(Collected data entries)
┄┄┄┄┄┄┄┄┄┄
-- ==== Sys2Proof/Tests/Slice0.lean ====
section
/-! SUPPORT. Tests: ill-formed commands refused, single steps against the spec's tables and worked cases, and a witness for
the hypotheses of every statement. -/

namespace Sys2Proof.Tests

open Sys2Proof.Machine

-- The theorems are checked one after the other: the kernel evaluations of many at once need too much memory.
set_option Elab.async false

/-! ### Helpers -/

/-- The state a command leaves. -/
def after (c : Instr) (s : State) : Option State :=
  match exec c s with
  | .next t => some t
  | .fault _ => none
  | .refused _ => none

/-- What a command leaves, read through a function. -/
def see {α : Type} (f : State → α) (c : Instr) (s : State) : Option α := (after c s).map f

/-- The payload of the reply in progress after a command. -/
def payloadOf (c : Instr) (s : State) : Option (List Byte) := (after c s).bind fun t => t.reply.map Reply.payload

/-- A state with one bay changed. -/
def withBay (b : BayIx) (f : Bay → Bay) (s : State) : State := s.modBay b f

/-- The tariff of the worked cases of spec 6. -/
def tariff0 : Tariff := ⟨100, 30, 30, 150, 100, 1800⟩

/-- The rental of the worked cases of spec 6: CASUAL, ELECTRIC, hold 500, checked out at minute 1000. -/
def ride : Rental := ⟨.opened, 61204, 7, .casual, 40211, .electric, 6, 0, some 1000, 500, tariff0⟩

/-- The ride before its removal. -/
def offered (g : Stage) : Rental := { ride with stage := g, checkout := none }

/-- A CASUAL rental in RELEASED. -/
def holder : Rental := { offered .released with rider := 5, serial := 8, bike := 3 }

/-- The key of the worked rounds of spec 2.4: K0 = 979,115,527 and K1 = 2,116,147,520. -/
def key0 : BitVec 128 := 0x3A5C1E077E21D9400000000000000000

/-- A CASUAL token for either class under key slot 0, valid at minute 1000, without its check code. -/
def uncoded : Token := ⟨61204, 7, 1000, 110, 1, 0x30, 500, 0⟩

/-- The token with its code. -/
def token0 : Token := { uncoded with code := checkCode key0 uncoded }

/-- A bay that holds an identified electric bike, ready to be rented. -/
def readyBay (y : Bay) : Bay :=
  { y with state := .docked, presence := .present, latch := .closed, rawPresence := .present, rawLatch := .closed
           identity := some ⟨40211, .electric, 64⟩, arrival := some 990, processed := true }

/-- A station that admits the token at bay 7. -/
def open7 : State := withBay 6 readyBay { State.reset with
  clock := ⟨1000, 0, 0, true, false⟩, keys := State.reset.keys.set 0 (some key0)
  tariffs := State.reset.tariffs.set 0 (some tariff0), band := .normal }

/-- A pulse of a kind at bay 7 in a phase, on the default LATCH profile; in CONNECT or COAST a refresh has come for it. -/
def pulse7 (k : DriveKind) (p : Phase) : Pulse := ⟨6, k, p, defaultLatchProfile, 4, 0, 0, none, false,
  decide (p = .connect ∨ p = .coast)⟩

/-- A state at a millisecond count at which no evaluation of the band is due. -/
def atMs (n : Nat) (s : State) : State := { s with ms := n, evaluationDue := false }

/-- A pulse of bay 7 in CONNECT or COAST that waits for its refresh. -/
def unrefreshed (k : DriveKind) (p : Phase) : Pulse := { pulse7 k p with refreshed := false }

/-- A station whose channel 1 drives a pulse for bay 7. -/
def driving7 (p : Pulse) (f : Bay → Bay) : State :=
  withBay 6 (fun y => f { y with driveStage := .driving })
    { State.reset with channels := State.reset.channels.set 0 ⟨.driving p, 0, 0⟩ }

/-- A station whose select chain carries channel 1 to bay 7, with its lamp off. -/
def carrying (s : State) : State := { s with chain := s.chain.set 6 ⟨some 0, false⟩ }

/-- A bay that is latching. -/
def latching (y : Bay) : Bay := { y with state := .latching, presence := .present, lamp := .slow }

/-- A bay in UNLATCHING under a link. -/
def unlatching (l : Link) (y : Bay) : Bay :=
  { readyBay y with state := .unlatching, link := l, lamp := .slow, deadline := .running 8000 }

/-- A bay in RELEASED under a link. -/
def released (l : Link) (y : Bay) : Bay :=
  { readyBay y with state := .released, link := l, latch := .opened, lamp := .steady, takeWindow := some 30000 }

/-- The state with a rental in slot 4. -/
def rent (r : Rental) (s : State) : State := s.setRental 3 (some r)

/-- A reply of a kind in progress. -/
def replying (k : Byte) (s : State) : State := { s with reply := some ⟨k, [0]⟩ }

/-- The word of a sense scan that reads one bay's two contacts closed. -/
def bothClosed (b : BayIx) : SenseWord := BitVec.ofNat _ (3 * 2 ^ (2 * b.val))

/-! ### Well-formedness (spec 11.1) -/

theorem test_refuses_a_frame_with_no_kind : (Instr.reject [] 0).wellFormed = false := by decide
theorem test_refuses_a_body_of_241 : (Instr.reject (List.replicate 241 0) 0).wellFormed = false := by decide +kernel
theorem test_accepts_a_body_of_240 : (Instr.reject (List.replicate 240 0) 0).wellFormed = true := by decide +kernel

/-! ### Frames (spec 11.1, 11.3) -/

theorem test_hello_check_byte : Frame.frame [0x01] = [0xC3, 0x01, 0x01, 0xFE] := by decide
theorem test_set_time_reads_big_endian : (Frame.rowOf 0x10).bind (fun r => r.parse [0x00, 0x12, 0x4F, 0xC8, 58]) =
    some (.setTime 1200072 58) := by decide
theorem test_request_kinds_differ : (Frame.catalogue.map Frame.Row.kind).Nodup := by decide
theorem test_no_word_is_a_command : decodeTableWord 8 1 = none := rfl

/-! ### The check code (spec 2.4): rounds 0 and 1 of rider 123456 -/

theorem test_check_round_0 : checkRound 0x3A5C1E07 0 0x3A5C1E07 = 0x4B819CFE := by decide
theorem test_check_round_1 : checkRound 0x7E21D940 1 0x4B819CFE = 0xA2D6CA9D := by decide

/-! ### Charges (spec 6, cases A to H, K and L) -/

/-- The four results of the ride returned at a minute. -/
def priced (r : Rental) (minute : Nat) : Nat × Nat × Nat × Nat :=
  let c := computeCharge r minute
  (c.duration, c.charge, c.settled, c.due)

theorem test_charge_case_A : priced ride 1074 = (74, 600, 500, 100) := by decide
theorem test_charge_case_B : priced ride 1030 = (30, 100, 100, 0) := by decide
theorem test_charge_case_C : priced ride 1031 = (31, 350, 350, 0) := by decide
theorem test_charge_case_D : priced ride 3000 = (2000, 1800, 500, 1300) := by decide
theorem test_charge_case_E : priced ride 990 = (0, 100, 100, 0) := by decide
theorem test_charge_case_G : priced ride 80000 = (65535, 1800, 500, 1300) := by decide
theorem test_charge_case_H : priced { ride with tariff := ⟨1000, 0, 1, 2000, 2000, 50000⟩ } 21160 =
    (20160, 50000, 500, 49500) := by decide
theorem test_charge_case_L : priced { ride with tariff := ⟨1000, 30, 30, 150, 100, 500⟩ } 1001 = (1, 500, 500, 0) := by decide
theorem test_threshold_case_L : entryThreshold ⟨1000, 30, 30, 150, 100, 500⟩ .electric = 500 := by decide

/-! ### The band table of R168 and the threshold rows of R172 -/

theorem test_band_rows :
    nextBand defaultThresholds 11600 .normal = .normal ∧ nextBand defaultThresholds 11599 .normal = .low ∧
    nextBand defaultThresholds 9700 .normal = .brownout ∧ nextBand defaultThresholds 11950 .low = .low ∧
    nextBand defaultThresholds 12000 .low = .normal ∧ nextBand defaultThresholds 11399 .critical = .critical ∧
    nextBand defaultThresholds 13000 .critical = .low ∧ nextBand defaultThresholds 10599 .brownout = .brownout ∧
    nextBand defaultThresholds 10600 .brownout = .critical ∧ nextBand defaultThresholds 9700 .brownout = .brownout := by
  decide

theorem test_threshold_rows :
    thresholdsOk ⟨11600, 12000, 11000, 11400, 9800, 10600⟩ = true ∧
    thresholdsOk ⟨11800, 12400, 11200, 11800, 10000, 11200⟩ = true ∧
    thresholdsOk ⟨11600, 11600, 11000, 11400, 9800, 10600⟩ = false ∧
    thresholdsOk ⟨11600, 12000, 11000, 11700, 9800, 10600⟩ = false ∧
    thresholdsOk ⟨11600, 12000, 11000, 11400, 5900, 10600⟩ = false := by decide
┄┄┄┄┄┄┄┄┄┄
> _DESCRIPTION OF THE TASK_:
The output should be exactly the lines above from the line containing "rawLatch := .closed" to the line containing "band is due. -/", inclusive, with no other lines.

> _RESPONSE_:
  { y with state := .docked, presence := .present, latch := .closed, rawPresence := .present, rawLatch := .closed
           identity := some ⟨40211, .electric, 64⟩, arrival := some 990, processed := true }

/-- A station that admits the token at bay 7. -/
def open7 : State := withBay 6 readyBay { State.reset with
  clock := ⟨1000, 0, 0, true, false⟩, keys := State.reset.keys.set 0 (some key0)
  tariffs := State.reset.tariffs.set 0 (some tariff0), band := .normal }

/-- A pulse of a kind at bay 7 in a phase, on the default LATCH profile; in CONNECT or COAST a refresh has come for it. -/
def pulse7 (k : DriveKind) (p : Phase) : Pulse := ⟨6, k, p, defaultLatchProfile, 4, 0, 0, none, false,
  decide (p = .connect ∨ p = .coast)⟩

/-- A state at a millisecond count at which no evaluation of the band is due. -/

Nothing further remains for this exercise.